If you've been following the North Korea escalation with concern, you might want to note Elon tweeted: “If you’re not concerned about AI safety, you should be. Vastly more risk than North Korea.”
Musk believes that artificial intelligence offers a serious existential threat to humans. He took the notion to a significant level when he said that experimenting with AI is tantamount to “summoning the demon” and that AI technology is “growing at a pace close to exponential”.
Look for the AI threat around 2024, according to Musk, and if earthlings do survive the AI insurrection, he foresees that machines will perform at a higher level than humans at every imaginable task by 2040.
He also says that in 2040, humans will plant their flag on Mars with a colonized city developing by 2060.
As far as life on Earth goes, within 10 years electric cars will lead the market, and solar energy will be the dominate provider of power by 2033.

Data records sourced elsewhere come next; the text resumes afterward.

-- ==== Sys2Proof/Machine/Ops.lean ====
section
/-!
DEFINITION. The named operations on the state: draws, the controller's answer to a bus read and a bus write, the
block's transactions, locks, responses (the error response among them), the line table, the steps of a command in
flight, the environment's moves, reset, and the taking of a command from a port.
-/

namespace Sys2Proof.Machine

/-! ### Draws -/

/-- The next draw of a word (R9): the first of the supplied values, or else a free value. -/
def State.drawValue (s : State) : Word :=
  match s.supply with
  | w :: _ => w
  | [] => Config.freeWord s.drawn

/-- A draw was taken: a supplied value, or else the next free one. -/
def State.afterDraw (s : State) : State :=
  { s with supply := s.supply.tail, drawn := s.drawn + if s.supply.isEmpty then 1 else 0 }

/-! ### The controller (R58 to R63) -/

/-- The live code in the pin's FunctionSelect field, as the controller holds it (R28, R60, R61). -/
def State.functionCode (s : State) (p : PinIndex) : Word :=
  let a := resolve s.params p .functionSelect
  a.extract 3 (Memory.read s.csr a.off)

/-- The pin's live function is OUTPUT (R28). -/
def State.isOutput (s : State) (p : PinIndex) : Bool := s.functionCode p == 1

/-- What Level shows of a pin: the latch of an output, else the pad (R61). -/
def State.levelBit (s : State) (p : PinIndex) : Bool :=
  if s.isOutput p then s.olat[p] else s.pad[p]

/-- The word whose bit for each pin of word `k` of a one-bit family is `f` of the pin (R26); reserved bits are 0. -/
def bitsOfWord (k : Nat) (f : PinIndex → Bool) : Word :=
  BitVec.ofFnLE fun j : Fin 32 => if h : 32 * k + j.val < 58 then f ⟨32 * k + j.val, h⟩ else false

/-- The bit of the pin in word `k` of a one-bit family when `v` is that word; false when the pin is in another. -/
def pinBit (k : Nat) (v : Word) (p : PinIndex) : Bool :=
  p.val / 32 == k && v.getLsbD (p.val % 32)

/-- The valid bits a register word shows on a bus read (R58, R61, R62). Set and Clear show none (R60). -/
def State.shown (s : State) (w : RegWord) : Word :=
  match w.fam.access with
  | .readWrite => Memory.read s.csr (w.off s.params)
  | .strobe => 0
  | .readOnly => bitsOfWord w.idx s.levelBit
  | .writeOneToClear => bitsOfWord w.idx fun p => s.eds[p]

/-- The bits of a bus read that the controller determines: none of a strobe word (R60). -/
def determinedBits (w : RegWord) : Word :=
  match w.fam.access with
  | .strobe => 0
  | _ => w.mask

/-- `MemRead(off, 4)`: the word the register file answers, drawing every bit the rules leave open (R58 to R62, U1,
U4), and all of it at an unlisted offset (U5). -/
def State.memRead (s : State) (off : Nat) : Word :=
  match locate s.params off with
  | none => s.drawValue
  | some w => (s.shown w &&& determinedBits w) ||| (s.drawValue &&& ~~~determinedBits w)

/-- The bits of all pins, given pin by pin. -/
def ofPins (f : PinIndex → Bool) : Vector Bool 58 := ⟨⟨(List.finRange 58).map f⟩, by simp⟩

/-- The output latches after a strobe (R60): each pin whose bit is 1 gets the level if its live function is OUTPUT, and
otherwise a drawn one; a 0 is a no-op. -/
def State.strobed (s : State) (k : Nat) (v : Word) (level : Bool) : Vector Bool 58 :=
  ofPins fun p =>
    if pinBit k v p then
      if s.isOutput p then level else s.drawValue.getLsbD (p.val % 32)
    else s.olat[p]

/-- A strobe of word `k` of Set or Clear (R60). -/
def State.strobe (s : State) (k : Nat) (v : Word) (level : Bool) : State :=
  { s with olat := s.strobed k v level }

/-- The event latches after a write of word `k` of EventStatus (R62): a 1 clears, a 0 has no effect. -/
def State.cleared (s : State) (k : Nat) (v : Word) : Vector Bool 58 :=
  ofPins fun p => s.eds[p] && !pinBit k v p

/-- The effect on the controller of a write of the word (R58, R60, R61, R62): only valid bits count. -/
def State.writeWord (s : State) (w : RegWord) (v : Word) : State :=
  match w.fam with
  | .set => (s.strobe w.idx (v &&& w.mask) true).afterDraw
  | .clear => (s.strobe w.idx (v &&& w.mask) false).afterDraw
  | .level => s
  | .eventStatus => { s with eds := s.cleared w.idx (v &&& w.mask) }
  | _ => { s with csr := Memory.write s.csr (w.off s.params) (v &&& w.mask) }

/-- `MemWrite(off, 4, v)`; a write of an unlisted offset has no effect (U5). -/
def State.memWrite (s : State) (off : Nat) (v : Word) : State :=
  match locate s.params off with
  | none => s
  | some w => s.writeWord w v

/-! ### The block's bus port (R6, R154) -/

/-- The block issued a transaction. -/
def State.logTxn (s : State) (kind : BusKind) (off : Nat) (data : Word) : State :=
  { s with bus := s.bus ++ [{ kind := kind, off := off, data := data }] }

/-- The block's read transaction: nothing but the draw and the transaction itself remains of it (R63). -/
def State.busRead (s : State) (off : Nat) : State :=
  (s.logTxn .read off (s.memRead off)).afterDraw

/-- The block's write transaction. -/
def State.busWrite (s : State) (off : Nat) (v : Word) : State :=
  (s.memWrite off v).logTxn .write off v

/-! ### Locks (R33, R68) -/

/-- No port holds the word's lock. -/
def State.lockFree (s : State) (off : Nat) : Bool :=
  (Sparse.find off s.locks).isNone

/-- `acquire(off)` by the active port (R9). -/
def State.acquire (s : State) (off : Nat) : State :=
  { s with locks := Sparse.put off s.active s.locks }

/-- `release(off)` (R9). -/
def State.unlock (s : State) (off : Nat) : State :=
  { s with locks := Sparse.drop off s.locks }

/-! ### The active port: position and response (R9, R34, R211) -/

/-- The command in flight on the active port. -/
def State.inflight (s : State) : Option InFlight :=
  (s.ports[s.active]?).bind Port.inflight

/-- Change the active port. -/
def State.onPort (s : State) (g : Port → Port) : State :=
  { s with ports := s.ports.modify s.active g }

/-- The command in flight on the port reaches a position. -/
def Port.goto (ph : Phase) (q : Port) : Port :=
  { q with inflight := q.inflight.map fun f => { f with pos := ph } }

/-- The port returns a response and holds no command any more (R34). -/
def Port.answer (r : Response) (q : Port) : Port :=
  { q with inflight := none, responses := q.responses ++ [r] }

/-- The active port's command reaches a position. -/
def State.goto (s : State) (ph : Phase) : State := s.onPort (Port.goto ph)

/-- `respond`: the active port's command ends with a response (R9). -/
def State.respond (s : State) (r : Response) : State := s.onPort (Port.answer r)

/-- `raise`: the command ends at once with an error status and zero data, and nothing else changes (R9, R211). This
is all the block has of an exception: no vector, no saved state, no return (R213). No step raises while its port
holds a lock, so R9's release of held locks has nothing to do here (log entry 8). -/
def State.raise (s : State) (st : Status) : State := s.respond (Response.bare st)

/-! ### The line table (R31, R178) -/

/-- The pin's entry. -/
def State.line (s : State) (p : PinIndex) : Line := s.lines[p]

/-- Write the pin's entry. -/
def State.setLine (s : State) (p : PinIndex) (l : Line) : State :=
  { s with lines := s.lines.set p l }

/-- `A(f)`, the line's cached address of the family; an entry without addresses, which no `Ready` line has, answers
the freshly resolved one, equal by R127. -/
def State.lineAddr (s : State) (p : PinIndex) (f : Family) : Resolved :=
  match (s.line p).addr with
  | some v => v[f.slot]
  | none => resolve s.params p f

/-- The code last configured is noted in the pin's entry (R174, R180). -/
def State.noteFn (s : State) (note : Option (PinIndex × Fn)) : State :=
  match note with
  | none => s
  | some (p, fn) => s.setLine p { s.line p with lastFn := some fn }

/-- The pin check every command begins with (R201). -/
def State.withPin (s : State) (pin : Nat) (k : PinIndex → State) : State :=
  match pinIndex pin with
  | none => s.raise .badPin
  | some p => k p

/-- The pin check and then the line-state check of the line commands other than REQUEST (R178). -/
def State.withReady (s : State) (pin : Nat) (k : PinIndex → State) : State :=
  s.withPin pin fun p => if (s.line p).state = .ready then k p else s.raise .nullState

/-! ### The steps of a command in flight -/

/-- The steps of R146, R147, R174 to R176 that follow a command's first: the one taken by the active port's command at
a position. A port whose step needs a lock that is held has no enabled step and stays (R68). -/
def State.advanceFrom (s : State) : Phase → State
  | .start => s
  | .rmwAcquire j => if s.lockFree j.addr.off then (s.acquire j.addr.off).goto (.rmwRead j) else s
  | .rmwRead j => (s.busRead j.addr.off).goto (.rmwWrite j (s.memRead j.addr.off &&& j.addr.writeMask))
  | .rmwWrite j current =>
    (((s.busWrite j.addr.off (j.addr.merge j.width current j.value)).unlock j.addr.off).noteFn j.note).respond
      (Response.bare .ok)
  | .strobeAcquire a data => if s.lockFree a.off then (s.acquire a.off).goto (.strobeWrite a data) else s
  | .strobeWrite a data => ((s.busWrite a.off data).unlock a.off).respond (Response.bare .ok)
  | .driveLevel a data => if s.lockFree a.off then (s.busWrite a.off data).respond (Response.bare .ok) else s
  | .checkFn fsel target =>
    if fsel.extract 3 (s.memRead fsel.off) = 1 then
      (s.busRead fsel.off).goto (.driveLevel target (target.strobeData 1))
    else (s.busRead fsel.off).raise .pinMisconfigured
  | .readLevel a => (s.busRead a.off).respond (Response.value (a.extract 1 (s.memRead a.off)))

/-- One step of the active port's command in flight. -/
def State.advance (s : State) : State :=
  match s.inflight with
  | none => s
  | some f => s.advanceFrom f.pos

/-- The active port takes up to `n` steps of its command. -/
def State.run (s : State) : Nat → State
  | 0 => s
  | n + 1 => s.advance.run n

/-- The command goes on from a position for as long as the active port's turn lasts. -/
def State.proceed (s : State) (ph : Phase) : State := (s.goto ph).run s.turn

/-! ### The environment and reset -/

/-- Reset of the block: lines, count, locks and commands in flight go to their reset state, commands in flight
without a response; the controller is not touched (R40, R230). -/
def State.blockReset (s : State) : State :=
  { s with
    lines := Vector.replicate 58 Line.unrequested
    refcount := 0
    locks := []
    ports := s.ports.map fun q => { q with inflight := none } }

/-- Another master may access the offset: such masters are present, and it is a word offset of the region (R55, R70). -/
def State.extAllowed (s : State) (off : Nat) : Bool :=
  s.params.extMaster && off % 4 == 0 && decide (off < s.params.regionLen)

/-- A move of the environment, of an input or of the reset (R70, R104, R230). A port's move is `step`'s. -/
def State.environment (s : State) : Move → State
  | .port _ _ => s
  | .present k cmd opnd =>
    { s with ports := s.ports.modify k fun q => { q with pending := q.pending ++ [(cmd, opnd)] } }
  | .failInput e => { s with envFail := e }
  | .pad p b => { s with pad := s.pad.set p b }
  | .event p => { s with eds := s.eds.set p true }
  | .extRead off => if s.extAllowed off then s.afterDraw else s
  | .extWrite off v => if s.extAllowed off then s.memWrite off v else s
  | .reset => s.blockReset

/-! ### Who moves next, and the taking of a command -/

/-- The offset whose lock the position's next step needs (R68). -/
def Phase.needs : Phase → Option Nat
  | .rmwAcquire j => some j.addr.off
  | .strobeAcquire a _ => some a.off
  | .driveLevel a _ => some a.off
  | _ => none

/-- The offset whose lock the command holds at the position (R68). -/
def Phase.holds : Phase → Option Nat
  | .rmwRead j => some j.addr.off
  | .rmwWrite j _ => some j.addr.off
  | .strobeWrite a _ => some a.off
  | _ => none

/-- The port has an enabled step: a command in flight that no held lock stops, or a command presented (R22, R68). -/
def State.enabled (s : State) (k : Nat) : Bool :=
  match s.ports[k]? with
  | none => false
  | some q =>
    match q.inflight with
    | some f =>
      match f.pos.needs with
      | none => true
      | some off => s.lockFree off
    | none => !q.pending.isEmpty

/-- The first port with an enabled step. -/
def State.firstEnabled (s : State) : Option Nat :=
  (List.range s.ports.length).find? s.enabled

/-- The number of further steps in which every command ends: acquire, read, write (R146). -/
def wholeCommand : Nat := 3

/-- The next move: the schedule's first, or, when nothing is scheduled, a whole command of the first port that has
an enabled step (log entry 4). -/
def State.nextMove (s : State) : Option Move :=
  match s.sched with
  | m :: _ => some m
  | [] => s.firstEnabled.map fun k => .port k wholeCommand

/-- The schedule after its first move is taken. -/
def State.afterMove (s : State) : State := { s with sched := s.sched.tail }

/-- It is port `k`'s turn, for one step and `more` further ones. -/
def State.giveTurn (s : State) (k more : Nat) : State := { s with active := k, turn := more }

/-- The command an idle active port takes next: the oldest presented (R22). -/
def State.presented (s : State) : Option (Word × Word) :=
  (s.ports[s.active]?).bind fun q => q.pending.head?

/-- The active port accepts its oldest command: it is now in flight (R34). -/
def State.accept (s : State) : State :=
  s.onPort fun q =>
    { q with
      pending := q.pending.tail
      inflight := q.pending.head?.map fun c => { cmd := c.1, opnd := c.2, pos := .start } }

/-- Port `k` has the command `(cmd, opnd)` presented first, is idle and holds no lock, and moves next. -/
def State.presentFirst (s : State) (k : Nat) (cmd opnd : Word) : State :=
  { s with
    ports :=
      (if s.ports.isEmpty then [Port.idle] else s.ports).modify k fun q =>
        { q with pending := (cmd, opnd) :: q.pending, inflight := none }
    locks := s.locks.filter fun e => e.2 != k
    sched := .port k wholeCommand :: s.sched }

end Sys2Proof.Machine
end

Musk is a visionary who claims the mentality of a “samurai” who would rather commit “seppuku than fail”. He has also said that he doesn't have a girlfriend because he is not willing to commit 5 to 10 hours a week on a personal relationship, and he once told an employee who missed a company event to witness the birth of his child, that his absence was not excusable, telling his employee, “I am extremely disappointed. You need to figure out where your priorities are. We're changing the world and changing history, and you either commit or you don't.”
The man is certainly committed to the cause of evolving the world, but will his predictions hold true?